* [Problem details]: Set down, please, exactly the lines below that run from the line with "r i v).pending = s.pending := (rfl)" to the line with "theorem State.setReg_sp (s", both lines included.

* [Listed records]:
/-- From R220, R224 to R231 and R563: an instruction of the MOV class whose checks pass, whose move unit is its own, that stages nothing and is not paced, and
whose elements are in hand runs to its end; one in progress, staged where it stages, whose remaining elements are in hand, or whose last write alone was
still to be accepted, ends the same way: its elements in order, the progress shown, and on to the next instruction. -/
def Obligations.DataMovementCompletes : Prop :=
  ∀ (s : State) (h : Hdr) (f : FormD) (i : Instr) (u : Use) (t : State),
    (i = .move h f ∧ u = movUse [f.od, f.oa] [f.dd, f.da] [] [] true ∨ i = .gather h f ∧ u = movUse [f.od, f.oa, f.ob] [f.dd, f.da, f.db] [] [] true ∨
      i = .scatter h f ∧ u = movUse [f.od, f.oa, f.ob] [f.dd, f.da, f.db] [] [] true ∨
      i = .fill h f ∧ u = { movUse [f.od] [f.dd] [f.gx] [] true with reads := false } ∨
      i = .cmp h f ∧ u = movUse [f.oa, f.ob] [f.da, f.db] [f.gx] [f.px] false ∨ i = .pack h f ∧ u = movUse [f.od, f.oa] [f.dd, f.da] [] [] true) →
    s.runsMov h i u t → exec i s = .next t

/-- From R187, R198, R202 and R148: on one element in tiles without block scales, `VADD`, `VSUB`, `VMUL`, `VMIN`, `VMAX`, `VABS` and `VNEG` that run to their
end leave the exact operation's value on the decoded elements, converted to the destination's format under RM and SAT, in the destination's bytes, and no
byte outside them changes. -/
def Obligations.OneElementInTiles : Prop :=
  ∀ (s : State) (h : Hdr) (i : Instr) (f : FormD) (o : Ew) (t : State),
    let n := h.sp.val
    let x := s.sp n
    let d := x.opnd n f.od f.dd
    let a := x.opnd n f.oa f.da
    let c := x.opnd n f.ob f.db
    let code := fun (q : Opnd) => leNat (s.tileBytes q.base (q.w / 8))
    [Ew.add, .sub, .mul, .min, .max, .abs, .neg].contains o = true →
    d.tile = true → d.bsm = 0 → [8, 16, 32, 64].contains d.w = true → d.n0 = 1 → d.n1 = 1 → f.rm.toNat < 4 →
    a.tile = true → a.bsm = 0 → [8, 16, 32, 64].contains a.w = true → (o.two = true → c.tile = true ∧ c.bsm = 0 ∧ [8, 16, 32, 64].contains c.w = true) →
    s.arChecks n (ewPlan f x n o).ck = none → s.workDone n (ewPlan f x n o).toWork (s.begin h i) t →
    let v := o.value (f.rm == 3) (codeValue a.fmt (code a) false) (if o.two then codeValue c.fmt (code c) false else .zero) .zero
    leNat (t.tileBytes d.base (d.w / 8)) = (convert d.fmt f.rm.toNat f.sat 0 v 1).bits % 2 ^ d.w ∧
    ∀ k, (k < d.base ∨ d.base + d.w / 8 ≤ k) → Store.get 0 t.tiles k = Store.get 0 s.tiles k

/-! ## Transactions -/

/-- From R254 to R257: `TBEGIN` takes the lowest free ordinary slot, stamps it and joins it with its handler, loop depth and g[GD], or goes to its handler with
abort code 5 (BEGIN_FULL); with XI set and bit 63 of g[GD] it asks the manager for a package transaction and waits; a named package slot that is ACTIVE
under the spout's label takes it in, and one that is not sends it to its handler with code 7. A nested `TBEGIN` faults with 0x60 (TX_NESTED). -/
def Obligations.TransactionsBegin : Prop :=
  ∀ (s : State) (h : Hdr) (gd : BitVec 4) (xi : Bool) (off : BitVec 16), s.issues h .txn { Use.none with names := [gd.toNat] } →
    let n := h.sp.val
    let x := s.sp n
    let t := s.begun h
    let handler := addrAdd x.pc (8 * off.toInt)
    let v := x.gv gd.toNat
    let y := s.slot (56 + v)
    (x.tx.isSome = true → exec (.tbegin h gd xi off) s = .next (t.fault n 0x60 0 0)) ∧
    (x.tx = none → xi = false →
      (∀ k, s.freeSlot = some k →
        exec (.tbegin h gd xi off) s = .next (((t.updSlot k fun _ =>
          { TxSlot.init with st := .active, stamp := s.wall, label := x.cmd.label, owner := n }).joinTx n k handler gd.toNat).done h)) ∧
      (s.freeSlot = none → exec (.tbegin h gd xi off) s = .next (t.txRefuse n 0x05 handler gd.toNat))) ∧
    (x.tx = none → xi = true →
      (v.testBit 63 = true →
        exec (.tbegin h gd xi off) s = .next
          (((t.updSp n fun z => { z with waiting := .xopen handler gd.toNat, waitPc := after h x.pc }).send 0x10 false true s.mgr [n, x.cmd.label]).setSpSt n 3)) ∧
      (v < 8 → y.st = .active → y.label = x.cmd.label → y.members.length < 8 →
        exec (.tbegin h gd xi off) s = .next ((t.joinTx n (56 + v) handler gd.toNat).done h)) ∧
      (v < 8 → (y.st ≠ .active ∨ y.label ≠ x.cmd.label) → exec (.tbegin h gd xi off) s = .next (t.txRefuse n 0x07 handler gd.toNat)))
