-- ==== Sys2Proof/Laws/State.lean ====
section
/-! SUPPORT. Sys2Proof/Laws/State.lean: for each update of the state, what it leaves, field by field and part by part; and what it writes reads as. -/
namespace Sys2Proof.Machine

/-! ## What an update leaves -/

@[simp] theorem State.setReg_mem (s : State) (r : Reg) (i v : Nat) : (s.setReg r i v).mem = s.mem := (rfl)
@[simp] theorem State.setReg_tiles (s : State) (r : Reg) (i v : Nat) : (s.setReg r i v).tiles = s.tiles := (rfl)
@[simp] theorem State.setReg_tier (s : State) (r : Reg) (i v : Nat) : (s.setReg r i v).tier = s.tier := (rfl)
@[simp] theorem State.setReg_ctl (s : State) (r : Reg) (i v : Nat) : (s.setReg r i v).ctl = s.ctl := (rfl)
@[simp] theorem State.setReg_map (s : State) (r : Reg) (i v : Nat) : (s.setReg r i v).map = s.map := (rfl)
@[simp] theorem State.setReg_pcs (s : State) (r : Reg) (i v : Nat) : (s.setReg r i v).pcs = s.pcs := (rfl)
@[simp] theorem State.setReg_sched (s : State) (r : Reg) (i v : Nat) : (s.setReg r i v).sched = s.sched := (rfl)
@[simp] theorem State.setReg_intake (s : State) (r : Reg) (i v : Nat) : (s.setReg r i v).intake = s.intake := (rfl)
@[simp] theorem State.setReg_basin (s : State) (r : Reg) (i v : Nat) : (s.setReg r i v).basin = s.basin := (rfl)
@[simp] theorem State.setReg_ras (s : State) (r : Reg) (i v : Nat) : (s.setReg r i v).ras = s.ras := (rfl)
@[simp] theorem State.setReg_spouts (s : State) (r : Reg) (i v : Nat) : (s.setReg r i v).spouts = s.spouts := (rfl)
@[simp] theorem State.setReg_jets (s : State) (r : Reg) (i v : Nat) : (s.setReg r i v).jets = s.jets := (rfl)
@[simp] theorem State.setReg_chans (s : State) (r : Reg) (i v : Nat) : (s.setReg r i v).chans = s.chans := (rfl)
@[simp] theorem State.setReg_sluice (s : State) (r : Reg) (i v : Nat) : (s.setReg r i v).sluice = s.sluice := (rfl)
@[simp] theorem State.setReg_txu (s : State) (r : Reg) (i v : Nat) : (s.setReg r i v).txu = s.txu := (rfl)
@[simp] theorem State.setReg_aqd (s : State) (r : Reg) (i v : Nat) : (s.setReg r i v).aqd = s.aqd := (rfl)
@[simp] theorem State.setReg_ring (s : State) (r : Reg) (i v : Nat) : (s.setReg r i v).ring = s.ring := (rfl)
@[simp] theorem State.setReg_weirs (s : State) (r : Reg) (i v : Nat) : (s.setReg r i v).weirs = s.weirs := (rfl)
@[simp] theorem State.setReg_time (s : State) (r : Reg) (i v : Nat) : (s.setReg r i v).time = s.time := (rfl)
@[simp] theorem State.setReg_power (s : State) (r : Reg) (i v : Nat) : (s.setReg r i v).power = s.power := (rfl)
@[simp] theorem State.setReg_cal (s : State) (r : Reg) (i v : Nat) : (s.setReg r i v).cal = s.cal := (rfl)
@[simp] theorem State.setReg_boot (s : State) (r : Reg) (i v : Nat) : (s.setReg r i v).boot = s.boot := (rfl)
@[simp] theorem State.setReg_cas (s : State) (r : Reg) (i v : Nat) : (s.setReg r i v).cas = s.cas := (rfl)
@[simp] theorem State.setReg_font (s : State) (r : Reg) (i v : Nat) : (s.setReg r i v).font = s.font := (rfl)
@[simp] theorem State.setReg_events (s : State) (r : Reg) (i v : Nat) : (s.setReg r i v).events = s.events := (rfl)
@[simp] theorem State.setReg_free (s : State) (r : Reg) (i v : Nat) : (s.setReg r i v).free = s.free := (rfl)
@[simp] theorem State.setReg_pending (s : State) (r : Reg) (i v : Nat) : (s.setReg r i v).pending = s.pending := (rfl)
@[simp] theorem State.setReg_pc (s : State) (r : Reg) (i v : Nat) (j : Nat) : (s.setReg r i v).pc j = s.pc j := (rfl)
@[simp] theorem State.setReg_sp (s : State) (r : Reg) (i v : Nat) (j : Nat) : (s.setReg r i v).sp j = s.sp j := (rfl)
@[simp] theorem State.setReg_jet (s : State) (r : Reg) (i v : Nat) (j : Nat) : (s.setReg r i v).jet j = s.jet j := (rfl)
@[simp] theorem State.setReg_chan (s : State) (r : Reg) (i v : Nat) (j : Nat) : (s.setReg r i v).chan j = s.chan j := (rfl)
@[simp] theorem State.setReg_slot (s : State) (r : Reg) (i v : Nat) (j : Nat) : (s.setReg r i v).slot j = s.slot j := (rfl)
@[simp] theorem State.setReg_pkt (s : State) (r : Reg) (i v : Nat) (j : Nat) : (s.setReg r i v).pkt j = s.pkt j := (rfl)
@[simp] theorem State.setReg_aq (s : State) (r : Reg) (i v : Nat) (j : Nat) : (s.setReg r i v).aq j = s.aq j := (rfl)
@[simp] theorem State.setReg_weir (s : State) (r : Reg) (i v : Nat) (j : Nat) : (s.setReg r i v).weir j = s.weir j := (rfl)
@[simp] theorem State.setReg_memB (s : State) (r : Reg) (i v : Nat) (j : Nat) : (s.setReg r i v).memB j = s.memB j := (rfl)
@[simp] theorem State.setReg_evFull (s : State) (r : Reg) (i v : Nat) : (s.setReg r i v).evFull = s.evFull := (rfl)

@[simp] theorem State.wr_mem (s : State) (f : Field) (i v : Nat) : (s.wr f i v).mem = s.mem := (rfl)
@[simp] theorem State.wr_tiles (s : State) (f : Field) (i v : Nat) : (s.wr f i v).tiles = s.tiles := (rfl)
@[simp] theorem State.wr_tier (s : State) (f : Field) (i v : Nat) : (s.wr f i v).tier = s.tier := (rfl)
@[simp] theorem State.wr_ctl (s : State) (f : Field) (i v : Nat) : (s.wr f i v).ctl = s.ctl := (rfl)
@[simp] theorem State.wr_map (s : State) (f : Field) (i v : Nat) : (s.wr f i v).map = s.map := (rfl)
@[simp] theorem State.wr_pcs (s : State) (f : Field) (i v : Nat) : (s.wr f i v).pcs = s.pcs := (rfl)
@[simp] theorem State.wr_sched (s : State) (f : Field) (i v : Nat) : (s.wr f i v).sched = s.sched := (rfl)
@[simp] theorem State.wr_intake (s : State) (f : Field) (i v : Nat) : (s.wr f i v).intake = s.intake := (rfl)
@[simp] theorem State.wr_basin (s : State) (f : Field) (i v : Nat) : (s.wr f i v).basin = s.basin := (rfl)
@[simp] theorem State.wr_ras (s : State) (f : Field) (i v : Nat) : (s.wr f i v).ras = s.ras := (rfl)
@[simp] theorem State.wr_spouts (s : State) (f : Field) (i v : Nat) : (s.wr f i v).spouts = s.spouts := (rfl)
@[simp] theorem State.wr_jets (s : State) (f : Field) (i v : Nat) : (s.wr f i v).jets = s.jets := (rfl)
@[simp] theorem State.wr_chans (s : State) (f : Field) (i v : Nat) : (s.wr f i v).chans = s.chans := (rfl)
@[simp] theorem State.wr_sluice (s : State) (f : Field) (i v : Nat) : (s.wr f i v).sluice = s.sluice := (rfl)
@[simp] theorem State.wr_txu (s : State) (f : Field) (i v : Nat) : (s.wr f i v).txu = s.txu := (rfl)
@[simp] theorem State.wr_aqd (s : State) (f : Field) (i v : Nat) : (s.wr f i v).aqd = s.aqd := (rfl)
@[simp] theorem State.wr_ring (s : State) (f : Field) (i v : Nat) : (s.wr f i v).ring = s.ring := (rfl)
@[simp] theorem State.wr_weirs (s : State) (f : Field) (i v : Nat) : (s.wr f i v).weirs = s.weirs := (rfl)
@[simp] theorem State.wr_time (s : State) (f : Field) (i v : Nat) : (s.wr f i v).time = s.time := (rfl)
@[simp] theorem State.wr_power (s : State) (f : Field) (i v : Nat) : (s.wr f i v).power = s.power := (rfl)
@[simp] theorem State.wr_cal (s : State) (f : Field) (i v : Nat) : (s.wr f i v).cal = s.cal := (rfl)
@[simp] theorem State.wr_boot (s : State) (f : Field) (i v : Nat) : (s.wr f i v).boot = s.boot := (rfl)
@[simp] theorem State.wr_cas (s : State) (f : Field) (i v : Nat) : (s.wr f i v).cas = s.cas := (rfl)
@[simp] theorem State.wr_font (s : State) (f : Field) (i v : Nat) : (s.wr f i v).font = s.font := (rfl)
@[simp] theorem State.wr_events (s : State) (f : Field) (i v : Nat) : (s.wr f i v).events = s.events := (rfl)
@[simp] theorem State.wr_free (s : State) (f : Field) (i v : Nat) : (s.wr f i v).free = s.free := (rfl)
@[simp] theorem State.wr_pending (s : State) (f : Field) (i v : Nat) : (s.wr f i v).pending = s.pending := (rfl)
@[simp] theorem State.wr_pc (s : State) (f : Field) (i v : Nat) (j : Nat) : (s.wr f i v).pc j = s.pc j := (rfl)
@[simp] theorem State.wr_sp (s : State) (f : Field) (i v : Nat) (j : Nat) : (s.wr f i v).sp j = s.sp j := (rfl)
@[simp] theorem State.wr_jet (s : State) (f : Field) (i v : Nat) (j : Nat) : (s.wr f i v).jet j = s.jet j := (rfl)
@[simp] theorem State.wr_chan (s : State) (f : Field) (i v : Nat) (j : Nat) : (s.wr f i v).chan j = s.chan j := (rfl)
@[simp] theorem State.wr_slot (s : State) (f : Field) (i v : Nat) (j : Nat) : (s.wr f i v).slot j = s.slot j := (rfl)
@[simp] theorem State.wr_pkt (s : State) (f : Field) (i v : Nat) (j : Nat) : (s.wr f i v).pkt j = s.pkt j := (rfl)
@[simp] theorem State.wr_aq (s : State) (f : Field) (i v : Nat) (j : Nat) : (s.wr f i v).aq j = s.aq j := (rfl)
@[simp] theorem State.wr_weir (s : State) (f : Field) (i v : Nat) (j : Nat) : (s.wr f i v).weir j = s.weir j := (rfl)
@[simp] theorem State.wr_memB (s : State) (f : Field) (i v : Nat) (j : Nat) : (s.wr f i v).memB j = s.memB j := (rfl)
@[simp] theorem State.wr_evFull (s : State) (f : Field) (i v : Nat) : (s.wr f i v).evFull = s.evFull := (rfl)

* [Answer]:
@[simp] theorem State.setReg_pending (s : State) (r : Reg) (i v : Nat) : (s.setReg r i v).pending = s.pending := (rfl)
@[simp] theorem State.setReg_pc (s : State) (r : Reg) (i v : Nat) (j : Nat) : (s.setReg r i v).pc j = s.pc j := (rfl)
@[simp] theorem State.setReg_sp (s : State) (r : Reg) (i v : Nat) (j : Nat) : (s.setReg r i v).sp j = s.sp j := (rfl)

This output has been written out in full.